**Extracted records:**
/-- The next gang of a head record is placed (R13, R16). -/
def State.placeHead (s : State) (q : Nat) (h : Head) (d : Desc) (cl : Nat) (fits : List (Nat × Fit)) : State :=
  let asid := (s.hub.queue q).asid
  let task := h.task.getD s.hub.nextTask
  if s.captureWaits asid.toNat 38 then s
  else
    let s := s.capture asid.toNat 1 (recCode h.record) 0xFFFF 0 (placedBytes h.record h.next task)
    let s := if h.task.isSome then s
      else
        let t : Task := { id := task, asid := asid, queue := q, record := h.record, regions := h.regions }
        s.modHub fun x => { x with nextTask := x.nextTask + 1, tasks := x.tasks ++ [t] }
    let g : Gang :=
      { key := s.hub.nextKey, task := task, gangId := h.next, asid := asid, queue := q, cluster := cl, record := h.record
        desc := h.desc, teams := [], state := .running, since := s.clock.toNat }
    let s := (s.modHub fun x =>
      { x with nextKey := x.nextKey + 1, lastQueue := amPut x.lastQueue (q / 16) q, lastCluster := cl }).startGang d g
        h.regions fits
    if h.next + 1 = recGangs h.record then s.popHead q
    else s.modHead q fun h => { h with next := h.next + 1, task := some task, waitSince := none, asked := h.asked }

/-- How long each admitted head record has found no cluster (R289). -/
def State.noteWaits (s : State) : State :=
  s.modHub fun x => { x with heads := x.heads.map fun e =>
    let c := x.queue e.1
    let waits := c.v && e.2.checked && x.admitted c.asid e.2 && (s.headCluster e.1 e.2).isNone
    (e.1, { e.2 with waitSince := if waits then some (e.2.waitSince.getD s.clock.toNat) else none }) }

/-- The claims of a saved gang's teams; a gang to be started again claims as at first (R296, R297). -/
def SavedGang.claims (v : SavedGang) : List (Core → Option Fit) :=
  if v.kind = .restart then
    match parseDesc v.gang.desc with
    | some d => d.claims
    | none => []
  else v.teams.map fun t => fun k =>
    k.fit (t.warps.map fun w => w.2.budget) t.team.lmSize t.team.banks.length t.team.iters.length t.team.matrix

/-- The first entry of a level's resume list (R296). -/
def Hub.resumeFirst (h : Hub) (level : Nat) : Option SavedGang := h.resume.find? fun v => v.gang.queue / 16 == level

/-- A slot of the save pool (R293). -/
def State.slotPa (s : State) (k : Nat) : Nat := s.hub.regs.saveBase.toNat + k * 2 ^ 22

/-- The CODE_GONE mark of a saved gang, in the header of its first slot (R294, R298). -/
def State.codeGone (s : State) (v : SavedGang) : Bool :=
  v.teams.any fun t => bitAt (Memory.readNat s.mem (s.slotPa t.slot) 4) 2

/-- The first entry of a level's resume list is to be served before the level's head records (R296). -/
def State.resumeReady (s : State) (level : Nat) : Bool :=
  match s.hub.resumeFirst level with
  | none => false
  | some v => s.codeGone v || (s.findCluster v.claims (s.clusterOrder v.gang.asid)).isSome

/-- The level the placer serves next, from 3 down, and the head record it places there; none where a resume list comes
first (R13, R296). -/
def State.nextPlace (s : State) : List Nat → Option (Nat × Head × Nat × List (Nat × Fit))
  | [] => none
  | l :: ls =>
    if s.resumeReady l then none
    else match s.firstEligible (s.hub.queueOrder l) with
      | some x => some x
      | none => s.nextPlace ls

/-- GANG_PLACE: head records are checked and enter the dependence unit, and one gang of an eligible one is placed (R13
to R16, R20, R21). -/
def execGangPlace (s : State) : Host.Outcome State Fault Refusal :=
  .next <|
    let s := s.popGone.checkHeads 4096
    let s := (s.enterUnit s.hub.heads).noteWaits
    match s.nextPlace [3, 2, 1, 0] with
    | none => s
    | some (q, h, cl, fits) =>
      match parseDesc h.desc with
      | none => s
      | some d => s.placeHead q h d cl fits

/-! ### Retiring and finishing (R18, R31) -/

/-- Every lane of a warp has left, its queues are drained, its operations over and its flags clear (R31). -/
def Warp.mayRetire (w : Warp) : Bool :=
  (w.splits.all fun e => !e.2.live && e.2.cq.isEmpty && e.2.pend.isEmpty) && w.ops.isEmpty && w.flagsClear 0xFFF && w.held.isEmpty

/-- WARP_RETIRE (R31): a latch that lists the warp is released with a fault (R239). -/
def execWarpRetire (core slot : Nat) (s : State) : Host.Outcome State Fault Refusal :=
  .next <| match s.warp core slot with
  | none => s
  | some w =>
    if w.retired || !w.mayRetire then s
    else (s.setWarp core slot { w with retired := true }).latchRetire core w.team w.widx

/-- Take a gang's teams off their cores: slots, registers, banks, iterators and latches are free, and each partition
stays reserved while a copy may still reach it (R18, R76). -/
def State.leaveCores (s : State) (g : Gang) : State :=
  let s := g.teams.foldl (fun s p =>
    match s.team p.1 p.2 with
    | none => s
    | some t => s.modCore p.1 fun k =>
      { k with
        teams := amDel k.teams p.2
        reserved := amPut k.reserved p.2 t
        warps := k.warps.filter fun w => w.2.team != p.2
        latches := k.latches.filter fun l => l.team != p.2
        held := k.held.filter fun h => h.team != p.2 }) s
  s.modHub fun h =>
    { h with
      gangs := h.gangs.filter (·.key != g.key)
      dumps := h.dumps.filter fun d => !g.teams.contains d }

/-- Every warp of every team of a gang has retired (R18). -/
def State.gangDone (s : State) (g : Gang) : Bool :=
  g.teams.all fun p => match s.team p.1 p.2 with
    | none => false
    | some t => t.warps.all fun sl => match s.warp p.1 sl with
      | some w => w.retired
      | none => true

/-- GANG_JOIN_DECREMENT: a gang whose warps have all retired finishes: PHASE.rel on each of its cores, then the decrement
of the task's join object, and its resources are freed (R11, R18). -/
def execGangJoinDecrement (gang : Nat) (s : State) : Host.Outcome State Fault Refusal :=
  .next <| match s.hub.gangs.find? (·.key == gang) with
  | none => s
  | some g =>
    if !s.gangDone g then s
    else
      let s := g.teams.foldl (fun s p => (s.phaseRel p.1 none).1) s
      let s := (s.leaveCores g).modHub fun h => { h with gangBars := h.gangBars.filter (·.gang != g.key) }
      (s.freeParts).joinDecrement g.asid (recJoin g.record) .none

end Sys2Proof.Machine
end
...
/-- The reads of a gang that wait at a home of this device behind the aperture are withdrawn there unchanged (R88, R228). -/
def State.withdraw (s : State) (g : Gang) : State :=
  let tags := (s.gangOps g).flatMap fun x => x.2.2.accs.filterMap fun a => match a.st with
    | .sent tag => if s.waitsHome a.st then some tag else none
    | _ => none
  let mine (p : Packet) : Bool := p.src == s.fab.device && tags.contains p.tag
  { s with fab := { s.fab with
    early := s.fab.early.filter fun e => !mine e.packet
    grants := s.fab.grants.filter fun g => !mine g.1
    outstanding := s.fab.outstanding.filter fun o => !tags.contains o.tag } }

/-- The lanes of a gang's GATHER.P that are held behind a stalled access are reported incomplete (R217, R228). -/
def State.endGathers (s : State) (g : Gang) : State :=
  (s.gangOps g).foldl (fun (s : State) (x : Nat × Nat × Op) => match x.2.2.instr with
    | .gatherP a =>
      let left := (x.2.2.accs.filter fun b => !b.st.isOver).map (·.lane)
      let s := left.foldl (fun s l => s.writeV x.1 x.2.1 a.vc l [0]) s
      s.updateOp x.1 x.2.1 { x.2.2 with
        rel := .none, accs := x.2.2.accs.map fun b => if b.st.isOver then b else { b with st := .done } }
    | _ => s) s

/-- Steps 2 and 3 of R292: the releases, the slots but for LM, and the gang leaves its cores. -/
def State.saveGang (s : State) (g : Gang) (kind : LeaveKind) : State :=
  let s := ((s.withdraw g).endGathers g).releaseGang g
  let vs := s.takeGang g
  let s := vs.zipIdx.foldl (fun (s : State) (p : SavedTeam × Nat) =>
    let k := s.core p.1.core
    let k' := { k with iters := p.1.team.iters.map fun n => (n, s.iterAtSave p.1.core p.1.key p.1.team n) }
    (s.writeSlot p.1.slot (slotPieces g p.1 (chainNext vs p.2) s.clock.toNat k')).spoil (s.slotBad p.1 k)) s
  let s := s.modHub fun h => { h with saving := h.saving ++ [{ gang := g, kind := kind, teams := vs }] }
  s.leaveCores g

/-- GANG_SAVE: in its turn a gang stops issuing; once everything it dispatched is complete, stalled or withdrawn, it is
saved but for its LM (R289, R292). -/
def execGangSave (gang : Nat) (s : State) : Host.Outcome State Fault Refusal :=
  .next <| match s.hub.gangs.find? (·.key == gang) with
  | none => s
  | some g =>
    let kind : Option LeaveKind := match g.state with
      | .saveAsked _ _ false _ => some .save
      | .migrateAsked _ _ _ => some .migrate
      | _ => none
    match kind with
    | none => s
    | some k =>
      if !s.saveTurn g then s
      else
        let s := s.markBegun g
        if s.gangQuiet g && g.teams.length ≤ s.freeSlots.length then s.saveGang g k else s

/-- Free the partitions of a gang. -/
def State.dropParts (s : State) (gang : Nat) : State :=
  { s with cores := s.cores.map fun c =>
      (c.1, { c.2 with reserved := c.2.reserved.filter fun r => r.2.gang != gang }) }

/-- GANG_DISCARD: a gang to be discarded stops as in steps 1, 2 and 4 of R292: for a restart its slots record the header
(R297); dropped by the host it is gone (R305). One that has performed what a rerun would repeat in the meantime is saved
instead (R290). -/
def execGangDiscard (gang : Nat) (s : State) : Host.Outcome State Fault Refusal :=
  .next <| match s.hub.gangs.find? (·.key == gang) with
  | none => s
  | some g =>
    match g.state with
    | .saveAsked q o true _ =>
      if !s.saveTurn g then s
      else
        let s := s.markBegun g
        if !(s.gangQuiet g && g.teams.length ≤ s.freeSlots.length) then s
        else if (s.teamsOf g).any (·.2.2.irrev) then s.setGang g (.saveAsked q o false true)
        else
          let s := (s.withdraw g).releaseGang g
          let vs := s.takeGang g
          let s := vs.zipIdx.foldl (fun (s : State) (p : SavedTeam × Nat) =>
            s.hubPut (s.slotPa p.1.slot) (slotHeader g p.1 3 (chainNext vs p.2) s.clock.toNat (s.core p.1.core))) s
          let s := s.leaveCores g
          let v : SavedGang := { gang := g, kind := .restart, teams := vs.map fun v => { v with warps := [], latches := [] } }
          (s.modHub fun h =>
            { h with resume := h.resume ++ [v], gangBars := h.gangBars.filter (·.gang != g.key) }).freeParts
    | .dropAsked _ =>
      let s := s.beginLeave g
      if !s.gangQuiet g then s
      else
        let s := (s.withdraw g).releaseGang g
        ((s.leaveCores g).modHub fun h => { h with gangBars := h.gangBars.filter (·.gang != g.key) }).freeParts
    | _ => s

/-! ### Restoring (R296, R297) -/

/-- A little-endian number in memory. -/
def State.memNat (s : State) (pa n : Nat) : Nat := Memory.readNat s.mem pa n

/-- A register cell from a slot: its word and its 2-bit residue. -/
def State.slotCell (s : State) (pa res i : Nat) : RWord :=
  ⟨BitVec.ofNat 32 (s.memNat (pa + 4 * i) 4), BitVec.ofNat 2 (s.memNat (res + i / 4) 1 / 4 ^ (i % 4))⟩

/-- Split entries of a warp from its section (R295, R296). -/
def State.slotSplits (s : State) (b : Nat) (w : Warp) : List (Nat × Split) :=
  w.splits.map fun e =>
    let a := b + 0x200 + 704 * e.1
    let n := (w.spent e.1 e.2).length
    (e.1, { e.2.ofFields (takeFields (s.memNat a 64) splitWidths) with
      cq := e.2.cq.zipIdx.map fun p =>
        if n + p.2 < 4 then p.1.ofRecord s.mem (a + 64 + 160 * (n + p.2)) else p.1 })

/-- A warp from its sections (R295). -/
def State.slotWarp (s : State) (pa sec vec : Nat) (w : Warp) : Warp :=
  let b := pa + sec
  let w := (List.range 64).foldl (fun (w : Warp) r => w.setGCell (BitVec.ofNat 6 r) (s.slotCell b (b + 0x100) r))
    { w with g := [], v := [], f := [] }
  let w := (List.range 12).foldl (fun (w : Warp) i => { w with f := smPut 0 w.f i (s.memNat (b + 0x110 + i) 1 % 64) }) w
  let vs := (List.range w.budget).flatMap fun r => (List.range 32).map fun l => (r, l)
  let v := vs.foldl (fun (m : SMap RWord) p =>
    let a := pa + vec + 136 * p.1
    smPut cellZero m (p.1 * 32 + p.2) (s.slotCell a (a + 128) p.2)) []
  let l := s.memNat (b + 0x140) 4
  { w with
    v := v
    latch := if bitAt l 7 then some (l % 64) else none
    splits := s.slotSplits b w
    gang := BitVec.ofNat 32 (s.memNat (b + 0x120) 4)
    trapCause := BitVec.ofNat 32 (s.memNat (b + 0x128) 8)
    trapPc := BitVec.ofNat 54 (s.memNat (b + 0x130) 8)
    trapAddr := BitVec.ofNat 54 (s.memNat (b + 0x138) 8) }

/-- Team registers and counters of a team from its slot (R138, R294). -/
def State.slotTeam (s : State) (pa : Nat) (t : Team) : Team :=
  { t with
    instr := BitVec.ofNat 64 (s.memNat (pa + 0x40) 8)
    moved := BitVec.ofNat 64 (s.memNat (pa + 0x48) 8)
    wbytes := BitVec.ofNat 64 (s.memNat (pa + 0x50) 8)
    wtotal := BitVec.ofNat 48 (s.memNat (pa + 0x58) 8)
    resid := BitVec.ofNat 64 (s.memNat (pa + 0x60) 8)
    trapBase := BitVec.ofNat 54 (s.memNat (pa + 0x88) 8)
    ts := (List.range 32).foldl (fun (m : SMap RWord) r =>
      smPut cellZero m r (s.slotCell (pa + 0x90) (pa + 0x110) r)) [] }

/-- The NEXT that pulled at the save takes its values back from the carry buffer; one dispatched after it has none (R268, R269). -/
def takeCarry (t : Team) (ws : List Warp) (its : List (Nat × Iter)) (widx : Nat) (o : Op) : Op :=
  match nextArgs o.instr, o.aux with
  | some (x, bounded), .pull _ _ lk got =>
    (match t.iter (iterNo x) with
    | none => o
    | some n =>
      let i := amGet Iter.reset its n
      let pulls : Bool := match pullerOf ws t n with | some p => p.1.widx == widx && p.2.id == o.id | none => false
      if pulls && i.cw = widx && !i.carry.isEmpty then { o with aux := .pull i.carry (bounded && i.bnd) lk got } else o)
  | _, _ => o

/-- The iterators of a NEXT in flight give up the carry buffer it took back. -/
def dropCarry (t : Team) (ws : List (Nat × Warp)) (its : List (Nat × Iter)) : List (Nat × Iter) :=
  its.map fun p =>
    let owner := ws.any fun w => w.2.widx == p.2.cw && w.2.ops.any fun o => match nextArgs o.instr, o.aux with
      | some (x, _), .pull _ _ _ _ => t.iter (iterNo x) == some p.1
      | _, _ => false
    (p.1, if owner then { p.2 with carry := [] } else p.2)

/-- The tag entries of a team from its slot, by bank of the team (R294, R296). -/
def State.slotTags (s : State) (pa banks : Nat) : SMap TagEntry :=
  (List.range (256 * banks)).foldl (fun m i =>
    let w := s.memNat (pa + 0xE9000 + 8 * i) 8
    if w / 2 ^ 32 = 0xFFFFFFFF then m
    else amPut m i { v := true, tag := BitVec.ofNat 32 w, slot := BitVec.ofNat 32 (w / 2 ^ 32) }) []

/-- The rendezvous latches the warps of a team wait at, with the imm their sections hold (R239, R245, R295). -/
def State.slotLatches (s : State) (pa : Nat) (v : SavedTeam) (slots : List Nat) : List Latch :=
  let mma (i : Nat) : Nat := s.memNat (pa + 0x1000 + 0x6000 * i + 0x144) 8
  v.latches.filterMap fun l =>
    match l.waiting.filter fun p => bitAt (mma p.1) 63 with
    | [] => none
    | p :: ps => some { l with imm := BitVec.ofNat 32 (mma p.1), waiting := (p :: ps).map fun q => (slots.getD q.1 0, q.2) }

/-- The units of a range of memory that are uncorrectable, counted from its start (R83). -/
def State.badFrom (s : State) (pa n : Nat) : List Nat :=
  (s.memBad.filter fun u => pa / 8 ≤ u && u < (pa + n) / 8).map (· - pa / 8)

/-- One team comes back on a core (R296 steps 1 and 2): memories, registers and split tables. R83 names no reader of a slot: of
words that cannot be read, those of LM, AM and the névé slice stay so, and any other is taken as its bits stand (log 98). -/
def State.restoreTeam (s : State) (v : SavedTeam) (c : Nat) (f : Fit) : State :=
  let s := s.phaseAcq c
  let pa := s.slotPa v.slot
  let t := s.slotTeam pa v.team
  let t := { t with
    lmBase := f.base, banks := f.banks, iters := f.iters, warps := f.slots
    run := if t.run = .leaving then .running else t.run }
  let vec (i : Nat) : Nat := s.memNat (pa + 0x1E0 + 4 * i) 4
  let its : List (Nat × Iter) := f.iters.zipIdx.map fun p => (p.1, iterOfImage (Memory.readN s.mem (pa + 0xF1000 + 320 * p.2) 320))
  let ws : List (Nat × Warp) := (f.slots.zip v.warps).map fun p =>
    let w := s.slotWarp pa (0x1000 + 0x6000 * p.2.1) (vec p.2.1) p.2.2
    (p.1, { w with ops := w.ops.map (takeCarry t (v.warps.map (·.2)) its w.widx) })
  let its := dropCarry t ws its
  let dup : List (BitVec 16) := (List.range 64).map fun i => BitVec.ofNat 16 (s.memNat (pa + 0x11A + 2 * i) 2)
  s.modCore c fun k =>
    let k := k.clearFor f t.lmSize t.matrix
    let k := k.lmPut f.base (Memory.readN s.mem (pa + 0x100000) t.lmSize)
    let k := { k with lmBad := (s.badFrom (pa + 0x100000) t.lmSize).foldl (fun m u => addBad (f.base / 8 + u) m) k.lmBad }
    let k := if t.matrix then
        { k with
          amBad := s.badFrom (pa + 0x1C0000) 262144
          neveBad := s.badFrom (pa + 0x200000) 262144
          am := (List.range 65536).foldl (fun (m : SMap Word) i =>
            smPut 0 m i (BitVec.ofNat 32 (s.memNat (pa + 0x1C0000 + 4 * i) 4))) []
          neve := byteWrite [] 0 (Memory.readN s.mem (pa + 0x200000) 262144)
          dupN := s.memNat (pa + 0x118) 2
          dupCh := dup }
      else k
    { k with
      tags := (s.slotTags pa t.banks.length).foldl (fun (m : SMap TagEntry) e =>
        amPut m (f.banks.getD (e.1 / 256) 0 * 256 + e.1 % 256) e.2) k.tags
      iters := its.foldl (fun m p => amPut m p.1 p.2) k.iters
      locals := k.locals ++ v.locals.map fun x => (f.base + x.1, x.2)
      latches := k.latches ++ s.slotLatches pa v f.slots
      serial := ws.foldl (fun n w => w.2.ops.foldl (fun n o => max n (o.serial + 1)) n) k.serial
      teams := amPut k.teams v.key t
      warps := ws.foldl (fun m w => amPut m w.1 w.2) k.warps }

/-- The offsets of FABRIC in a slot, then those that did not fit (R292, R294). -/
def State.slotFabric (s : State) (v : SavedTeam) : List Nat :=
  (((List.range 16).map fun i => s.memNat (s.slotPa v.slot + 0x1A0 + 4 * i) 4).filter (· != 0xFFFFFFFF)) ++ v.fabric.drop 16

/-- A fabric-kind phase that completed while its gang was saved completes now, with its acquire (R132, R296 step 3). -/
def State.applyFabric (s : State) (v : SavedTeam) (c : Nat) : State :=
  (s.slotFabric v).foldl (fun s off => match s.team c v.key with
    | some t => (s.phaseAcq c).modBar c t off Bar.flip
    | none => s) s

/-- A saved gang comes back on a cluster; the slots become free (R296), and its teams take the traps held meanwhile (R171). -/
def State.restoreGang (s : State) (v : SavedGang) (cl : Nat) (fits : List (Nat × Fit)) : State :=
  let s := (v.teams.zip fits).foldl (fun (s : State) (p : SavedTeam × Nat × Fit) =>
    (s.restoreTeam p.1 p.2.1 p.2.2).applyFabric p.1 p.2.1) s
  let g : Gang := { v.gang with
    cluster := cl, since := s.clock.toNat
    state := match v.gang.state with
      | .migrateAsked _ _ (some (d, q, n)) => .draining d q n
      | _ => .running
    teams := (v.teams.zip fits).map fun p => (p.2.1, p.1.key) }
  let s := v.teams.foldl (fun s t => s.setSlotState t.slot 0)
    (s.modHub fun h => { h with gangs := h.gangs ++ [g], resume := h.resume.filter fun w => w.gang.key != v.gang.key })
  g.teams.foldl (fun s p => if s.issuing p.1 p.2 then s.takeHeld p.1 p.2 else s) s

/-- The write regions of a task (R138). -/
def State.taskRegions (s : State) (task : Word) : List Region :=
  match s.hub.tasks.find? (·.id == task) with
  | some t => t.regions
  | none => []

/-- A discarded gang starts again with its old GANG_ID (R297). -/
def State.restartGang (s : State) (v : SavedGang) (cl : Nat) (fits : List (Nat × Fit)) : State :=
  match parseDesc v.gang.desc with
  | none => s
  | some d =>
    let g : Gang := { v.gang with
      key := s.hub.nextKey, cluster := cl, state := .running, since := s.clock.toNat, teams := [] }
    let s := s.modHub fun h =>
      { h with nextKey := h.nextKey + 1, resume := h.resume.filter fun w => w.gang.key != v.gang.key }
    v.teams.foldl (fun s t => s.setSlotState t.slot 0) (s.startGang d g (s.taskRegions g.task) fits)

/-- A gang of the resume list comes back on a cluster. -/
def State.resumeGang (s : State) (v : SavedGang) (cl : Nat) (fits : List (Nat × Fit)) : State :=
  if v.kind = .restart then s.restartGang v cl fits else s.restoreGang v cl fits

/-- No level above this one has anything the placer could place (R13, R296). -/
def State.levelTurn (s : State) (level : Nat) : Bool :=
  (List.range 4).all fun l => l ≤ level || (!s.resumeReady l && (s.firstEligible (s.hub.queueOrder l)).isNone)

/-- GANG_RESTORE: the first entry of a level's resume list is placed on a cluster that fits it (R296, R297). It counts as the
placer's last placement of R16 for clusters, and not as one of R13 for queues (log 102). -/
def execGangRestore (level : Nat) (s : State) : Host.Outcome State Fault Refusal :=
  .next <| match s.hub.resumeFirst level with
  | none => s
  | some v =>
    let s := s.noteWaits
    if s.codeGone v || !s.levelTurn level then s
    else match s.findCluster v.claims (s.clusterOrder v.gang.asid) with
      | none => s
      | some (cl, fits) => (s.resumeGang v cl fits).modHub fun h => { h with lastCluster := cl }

**WORK INSTRUCTION:** Taking the entries above, print exactly the lines starting at the line with "tags := (s.slotTags" and ending at the line with "(s.restoreTeam p.1 p.2.1", both included.

**SOLUTION TO THIS PROBLEM:**
      tags := (s.slotTags pa t.banks.length).foldl (fun (m : SMap TagEntry) e =>
        amPut m (f.banks.getD (e.1 / 256) 0 * 256 + e.1 % 256) e.2) k.tags
      iters := its.foldl (fun m p => amPut m p.1 p.2) k.iters
      locals := k.locals ++ v.locals.map fun x => (f.base + x.1, x.2)
      latches := k.latches ++ s.slotLatches pa v f.slots
      serial := ws.foldl (fun n w => w.2.ops.foldl (fun n o => max n (o.serial + 1)) n) k.serial
      teams := amPut k.teams v.key t
      warps := ws.foldl (fun m w => amPut m w.1 w.2) k.warps }

/-- The offsets of FABRIC in a slot, then those that did not fit (R292, R294). -/
def State.slotFabric (s : State) (v : SavedTeam) : List Nat :=
  (((List.range 16).map fun i => s.memNat (s.slotPa v.slot + 0x1A0 + 4 * i) 4).filter (· != 0xFFFFFFFF)) ++ v.fabric.drop 16

/-- A fabric-kind phase that completed while its gang was saved completes now, with its acquire (R132, R296 step 3). -/
def State.applyFabric (s : State) (v : SavedTeam) (c : Nat) : State :=
  (s.slotFabric v).foldl (fun s off => match s.team c v.key with
    | some t => (s.phaseAcq c).modBar c t off Bar.flip
    | none => s) s

/-- A saved gang comes back on a cluster; the slots become free (R296), and its teams take the traps held meanwhile (R171). -/
def State.restoreGang (s : State) (v : SavedGang) (cl : Nat) (fits : List (Nat × Fit)) : State :=
  let s := (v.teams.zip fits).foldl (fun (s : State) (p : SavedTeam × Nat × Fit) =>
    (s.restoreTeam p.1 p.2.1 p.2.2).applyFabric p.1 p.2.1) s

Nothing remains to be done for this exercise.